In anderen Worten: Bettels Erklärung war eine Bestandsaufnahme der politischen Arbeit der blau-rot-grünen Koalition, quasi eine buchhalterische Fleißarbeit.
Das Positive an derlei Aufzählung: Sie zeigt dem Land, dass die Regierung eifrig am Werk war, die Schlappe beim Referendum vor fast einem Jahr gekonnt weggesteckt hat. Die Auflistung diente jedoch auch dazu, den politischen Gegnern, insbesondere auf der CSV-Bank, vor Augen zu führen, dass viele Projekte umgesetzt oder zumindest konkret angestoßen wurden. Dadurch, dass Bettel fast detailversessen an einzelne Entscheidungen erinnerte, forderte er die Opposition auf, in den anstehenden Debatten nicht nur warme Luft zu produzieren, sondern konkrete Alternativen vorzulegen.

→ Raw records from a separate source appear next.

/-- R109: a pulse of 8 ns that rises at `tn` on TRIG_OUT ball i: the pulses on the ball that have not ended by then stay beside
it, and the ball is high while any of them is. -/
def pulseOn (tn : Nat) (m : Map (List Nat)) (i : Nat) : Map (List Nat) :=
  mapPut m i ((mapGet m i []).filter (fun t => decide (tn < t + nsec 8)) ++ [tn])

/-- A segment starts at vector n in every tile (R12, R108, R109): B writes take effect, the count rises, the leader
pulses its TRIG_OUT balls and asks for a START frame. -/
def segmentStart (s : State) (l : Nat) (g : Gang) (seg n : Nat) : State :=
  let s1 := g.tiles.foldl (fun s t =>
    let b := tileB t
    let s2 := sliceShadows (applyShadow (applyShadow s b (b + 0x4000)) (b + 0x8000) (b + 0xC000)) t
    let s3 := incF (wr (raiseRole (setSeqState s2 t 3) 1 t 3) b R.TIL_SEQ_STAT_SEG seg) b R.TIL_SEQ_SEGCNT_SEGCNT
    trackBoundary s3 t) s
  let tn := lawTime (lawOf s l) n
  match leaderPat s g with
  | none => s1
  | some p =>
    let x := segOf p seg
    let s2 := { s1 with trigOut := (maskBits 8 x.tout).foldl (pulseOn tn) s1.trigOut }
    if x.bcast then { s2 with startQ := s2.startQ ++ [(seg, tn)] } else s2

/-- The start vector is at the balls: every tile goes to RUN (R90). -/
def patternStart (s : State) (l : Nat) (g : Gang) (seg n : Nat) : State :=
  let s1 := g.tiles.foldl (fun s t => patternEnter (setSeqState s t 3) t) s
  putGang (segmentStart s1 l g seg n) l { g with started := true }

/-- Remaps under way or waiting in a tile of the gang (R380, R382). -/
def remapsPending (s : State) (g : Gang) : Bool :=
  g.tiles.any fun t => (getTile s t).remap.isSome || !(getTile s t).remapQ.isEmpty

/-- The sites to re-run: candidates one of whose positions has been remapped since the end. -/
def retestSites (s : State) (g : Gang) : List Nat :=
  (retestCandidates s g).filter fun i => g.remapped.any fun c => siteAt s (c / 16) (c % 16) == some i

/-- After the end sequence and every remap (R133, R135): fold, or roll back and arm the same gang again. -/
def gangSettle (s : State) (l : Nat) (g : Gang) : State :=
  let again := retestSites s g
  let s1 := (g.sites.filter fun i => !again.contains i).foldl foldSite s
  if again.isEmpty then gangDone s1 l g
  else
    let s2 := again.foldl siteRollback s1
    let s3 := g.tiles.foldl (fun s t => updTile s t fun x => { x with gang := none }) s2
    armGang s3 g.tiles 0 g.job g.auto
      (some { g with retested := again.foldl (fun l i => if l.contains i then l else l ++ [i]) g.retested }) (some again)

/-- The end sequence has passed (R115): LOADED; flags of an abort; then the fold, of a site that may be run again after the remaps
(R133, R135). -/
def gangStop (s : State) (l : Nat) (g : Gang) : State :=
  let s1 := tilesLoaded s g
  let s2 := if g.status != 0 && g.started then flagSites s1 g.sites R.GLB_SITE_STAT_INCOMPL else s1
  let cand := retestCandidates s2 g
  if cand.isEmpty || !remapsPending s2 g then gangSettle s2 l g
  else putGang ((g.sites.filter fun i => !cand.contains i).foldl foldSite s2) l { g with waiting := true }

/-- Every result of the gang's vectors is in. -/
def resultsIn (s : State) (g : Gang) : Bool :=
  g.tiles.all fun t => (getTile s t).await.isEmpty && (getTile s t).failQ.isEmpty

/-- One gang event takes effect. At END the windows in progress close (R81), and the gang waits for the results still on their
way (R126). -/
def gangEvent (s : State) (l : Nat) (g : Gang) (n : Nat) (e : GangEv) (rest : List (Nat × GangEv)) : State :=
  let g1 := { g with evs := rest }
  match e with
  | .start seg => if g.started then segmentStart (putGang s l g1) l g1 seg n else patternStart (putGang s l g1) l g1 seg n
  | .end_ _ host thm =>
    if host || thm then
      let s1 := g.tiles.foldl (fun s t => wr (setSeqState (runLeave s t) t 4) (tileB t) R.TIL_SEQ_STAT_HOLD_THM (b2n thm)) s
      putGang s1 l { g1 with hostHold := g.hostHold || host, thermal := g.thermal || thm }
    else putGang s l g1
  | .under => putGang (g.tiles.foldl (fun s t => setSeqState (runLeave s t) t 4) s) l g1
  | .back =>
    let s1 := g.tiles.foldl (fun s t => setF (setSeqState s t 3) (tileB t) R.TIL_SEQ_STAT_RESTARTED) s
    flagSites (putGang s1 l { g1 with restarted := true }) g.sites R.GLB_SITE_STAT_RESTARTED
  | .stop =>
    let s1 := g.tiles.foldl tdcCloseAll s
    if resultsIn s1 g then gangStop (putGang s1 l g1) l g1 else s1

/-- Take every event of the gang that is due at vector n. -/
def gangEvents : Nat → State → Nat → Nat → State
  | 0, s, _, _ => s
  | fuel + 1, s, l, n =>
    match getGang? s l with
    | none => s
    | some g => match g.evs with
      | [] => s
      | (v, e) :: rest =>
        if n < v then s
        else if e == .stop then gangEvent s l g v e rest
        else gangEvents fuel (gangEvent s l g v e rest) l n

/-- The first event of a tile's gang, when it is due at the tile's next boundary or has passed and `want` holds for it. -/
def takeEvent (s : State) (t : Nat) (want : GangEv → Bool → Bool) : State :=
  match gangOf s t with
  | none => s
  | some (l, g) =>
    let s0 := genUpTo s l (getTile s l).nextVec
    match getGang? s0 l with
    | none => s
    | some g0 => match g0.evs with
      | [] => s
      | (v, e) :: rest =>
        if g.waiting || (getTile s l).nextVec < v || !want e g.started then s else gangEvent s0 l g0 v e rest

def isStart (e : GangEv) : Bool :=
  match e with
  | .start _ => true
  | _ => false

def isEnd (e : GangEv) : Bool :=
  match e with
  | .end_ _ _ _ => true
  | _ => false

/-- PATTERN_START (R90, R111): the start vector is reached with prefill complete. -/
def execPatternStart (t : TileIx) (s : State) : Host.Outcome State Fault Refusal :=
  .next (match gangOf s t with
    | some (_, g) => if gangArmed s g && g.ns.isSome && g.tiles.all (prefilled s) then takeEvent s t fun e st => isStart e && !st else s
    | none => s)

/-- SEGMENT_END (R108). -/
def execSegmentEnd (t : TileIx) (s : State) : Host.Outcome State Fault Refusal :=
  .next (takeEvent s t fun e _ => isEnd e)

/-- SEGMENT_START (R109). -/
def execSegmentStart (t : TileIx) (s : State) : Host.Outcome State Fault Refusal :=
  .next (takeEvent s t fun e st => isStart e && st)

/-- END_SEQUENCE_DONE (R115). -/
def execEndSequenceDone (t : TileIx) (s : State) : Host.Outcome State Fault Refusal :=
  .next (takeEvent s t fun e _ => e == .stop)

/-- RETEST_ARM (R135, R382): every remap of the gang is complete. -/
def execRetestArm (t : TileIx) (s : State) : Host.Outcome State Fault Refusal :=
  .next (match gangOf s t with
    | some (l, g) => if g.waiting && !remapsPending s g then gangSettle s l g else s
    | none => s)

/-! ### The vector at the balls (R23, R47, R73, R76, R79, R95, R125, R163) -/

/-- R95: the symbol drives, its data bit, its expectation (1 LOW, 2 HIGH, 3 MID, 4 VALID). -/
def symDrives (c : Nat) : Bool := c == 0 || c == 1 || c == 7
def symData (c : Nat) (apg : Bool) : Bool := if c == 7 then apg else c == 1
def symExpect (c : Nat) (apg : Bool) : Nat :=
  match c with
  | 2 => 1
  | 3 => 2
  | 4 => 3
  | 5 => 4
  | 8 => if apg then 2 else 1
  | _ => 0

/-- R73: the drive state after an edge's action. -/
def edgeDrive (act : Nat) (drives data : Bool) : Drive :=
  match act with
  | 1 => if drives then (if data then .vih else .vil) else .off
  | 2 => if drives then (if data then .vil else .vih) else .off
  | 3 => if drives then .vih else .off
  | 4 => if drives then .vil else .off
  | 5 => .vtt
  | _ => .off

/-- The drive edges that vector n places at position k, by time in placement units, with the drive state after each
(R72, R73). -/
def vectorEdges (s : State) (t k n : Nat) (v : Vec) : List (Nat × Drive) :=
  let c := wSym v.word k
  let apg := apgBit s t k v.px v.py v.data
  (fretEdges s t k (wFret v.word)).map fun e => (placedAt s t n e.1, edgeDrive e.2 (symDrives c) (symData c apg))

/-- Position k's driver and load at the boundary of vector n: the edges placed up to now take effect, those of the vector are
placed, none for an invalid fret (R73, R76), and the load follows what R12 applied. -/
def driveChannel (s : State) (t k n : Nat) (v : Vec) (valid : Bool) : State :=
  let p := sliceOf s t k
  let s1 := edgesTake s t p
  let s2 := if valid then updSlice s1 t p fun x => { x with edges := x.edges ++ vectorEdges s t k n v } else s1
  loadSync (edgesTake s2 t p) t p

/-- What position k owes the fail unit for vector n: forced to fail, or expectation and compare mode; none if masked
(R125), of a site the gang does not count (R129, R135), or a hold vector. -/
def judgeOf (s : State) (t k : Nat) (g : Gang) (v : Vec) (valid : Bool) : Option (Bool × Nat × Nat) :=
  let f := fretB t k (wFret v.word)
  match siteAt s t k with
  | none => none
  | some i =>
    if v.hold || !g.sites.contains i || bit (rd s (tileB t) R.TIL_FAIL_MASK_MASK) k then none
    else
      let exp := symExpect (wSym v.word k) (apgBit s t k v.px v.py v.data)
      let mode := rd s f R.TIL_FRET_CMODE_MODE
      if !valid || ballHeld s t (sliceOf s t k) || (getTile s t).failed.contains k then some (true, 0, 0)
      else if (exp == 0 || mode == 0) && !flag s f R.TIL_FRET_TWIN_LIM_EN then none
      else some (false, if mode == 0 then 0 else exp, mode)

/-- The strobes that a judged position owes in vector n, by their last placed time (R72, R74). -/
def vectorStrobes (s : State) (t n fret : Nat) (e : Nat × Nat × Nat) : Option (Nat × Nat × Nat) :=
  let f := fretB t e.1 fret
  let c0 := placedAt s t n (rd s f R.TIL_FRET_C0_OFS)
  match owesMode e.2.1 e.2.2 with
  | 0 => none
  | 1 => some (e.1, c0, c0)
  | _ => some (e.1, c0, placedAt s t n (rd s f R.TIL_FRET_C1_OFS))

/-- Apply a vector at the balls of tile t as vector n. -/
def applyVector (s : State) (t n : Nat) (g : Gang) (v : Vec) : State :=
  let b := tileB t
  let ftw := rd64 s b R.TIL_VCLK_FTW_LO_FTW R.TIL_VCLK_FTW_HI_FTW
  let ks := (List.range 16).filter (chanEnabled s t)
  let valid := fun k => fretValid s t k (wFret v.word) ftw
  let s0 := ks.foldl (fun s k =>
    let p := sliceOf s t k
    lateTake (if v.first && wBkv v.word then requestSwitch s t p (wBank v.word) else s) t p) (strobesTake s t)
  let s1 := ks.foldl (fun s k => driveChannel s t k n v (valid k)) s0
  let s2 := if ks.all valid then s1 else setF s1 b R.TIL_VCLK_STAT_FRET_INV
  let tdcs := ks.filter fun k => flag s (fretB t k (wFret v.word)) R.TIL_FRET_TWIN_EN
  let s3 := tdcs.foldl (fun s k => tdcDue s t k (wFret v.word) n (valid k)) s2
  let js := ks.filterMap fun k => (judgeOf s t k g v (valid k)).map fun r => (k, r)
  let judge := (js.filter fun r => !r.2.1).map fun r => (r.1, r.2.2)
  let a : Await := ⟨n, v.px, v.py, (js.filter fun r => r.2.1).map (·.1),
    (js.filter fun r => !r.2.1 && tdcs.contains r.1 && flag s (fretB t r.1 (wFret v.word)) R.TIL_FRET_TWIN_LIM_EN).map (·.1),
    judge, judge.filterMap (vectorStrobes s t n (wFret v.word)), []⟩
  let s4 := updTile s3 t fun x => { x with atBalls := some v, await := if js.isEmpty then x.await else x.await ++ [a] }
  if v.first && wVflag v.word then vflagTrigger s4 t (lawTime (lawOf s t) n) else s4

/-- R23: vector n is absent: the hold vector of the segment, and the tile's sites STARVED. A lost vector of a segment has already
met the underrun rules (`laneUnderrun`). -/
def absentVector (s : State) (t n : Nat) (g : Gang) : State :=
  let sites := g.sites.filter fun i => (List.range 16).any fun k => siteAt s t k == some i
  let s1 := setF (flagSites s sites R.GLB_SITE_STAT_STARVED) (tileB t) R.TIL_SEQ_STAT_STARVED
  let s2 := match gangOf s1 t with
    | some (l, g1) => putGang s1 l { g1 with anyStarved := true }
    | none => s1
  applyVector s2 t n g (holdVec s t (rd s (tileB t) R.TIL_SEQ_STAT_SEG))

/-- The gang has more vectors to apply at n. -/
def gangRunsAt (g : Gang) (n : Nat) : Bool := g.phase != .over || decide (n < g.genNext)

Der Nachteil dieserart Erklärung: Irgendwie fehlte das große Staatsmännische, der wirklich über die kurze Legislaturperiode hinausreichende Blick. Doch Letzteres gab es auch nicht bei Bettels Amtsvorgänger, dem die CSV noch immer nachtrauert. Es stimmt, Junckers Erklärungen zur Lage des Landes begannen in der Regel mit einem ausschweifenden Exkurs in die Gefilde der großen Politik, den konzentrischen Kreisen folgend: Zuerst die Lage in der Welt, dann die in der EU und schließlich jene im kleinen Großherzogtum.

Bettel hingegen begrenzte sich gestern vor allem auf das Kleine, sozusagen das Hausgemachte. Zum Nachteil dürfte ihm das nicht gereichen. Denn in seinem 47 Seiten starken Text sprach er Probleme an, welche die Einwohner konkret und direkt interessieren, sei es die nach wie vor katastrophale Lage auf dem Wohnungsmarkt, die von Unicef, Caritas-Sozialalmanach oder CSL-Sozialpanorama angeprangerte soziale Ungerechtigkeit und Kinderarmut, die die Gewerkschaften brennend interessierende Arbeitszeitflexibilisierung und die Reform des PAN-Gesetzes.

In diesen Bereichen erinnerte Bettel daran, was seine Regierung bereits beschlossen hat oder noch in Erwägung zieht. Schlüsselfertige Lösungen bot er seinen Zuhörern im Parlament und im Land nicht an, dafür aber konkrete Lösungsansätze. Insofern spielte Bettel die Karte der politischen Transparenz und Ehrlichkeit aus.

Die Regierung outete sich mit Bettels Erklärung als eine solche der Macher, die nichts versprechen, sondern handeln. Dass dabei etwas schieflaufen kann, ja, das gilt es in Kauf zu nehmen.
Derlei Grundeinstellung kann man zustimmen oder auch nicht. Solange es mit ihr gelingt, den sozialen Zusammenhalt des Landes zu fördern und soziale Ungerechtigkeiten zu reduzieren, sollte man sie nicht pauschal zurückweisen.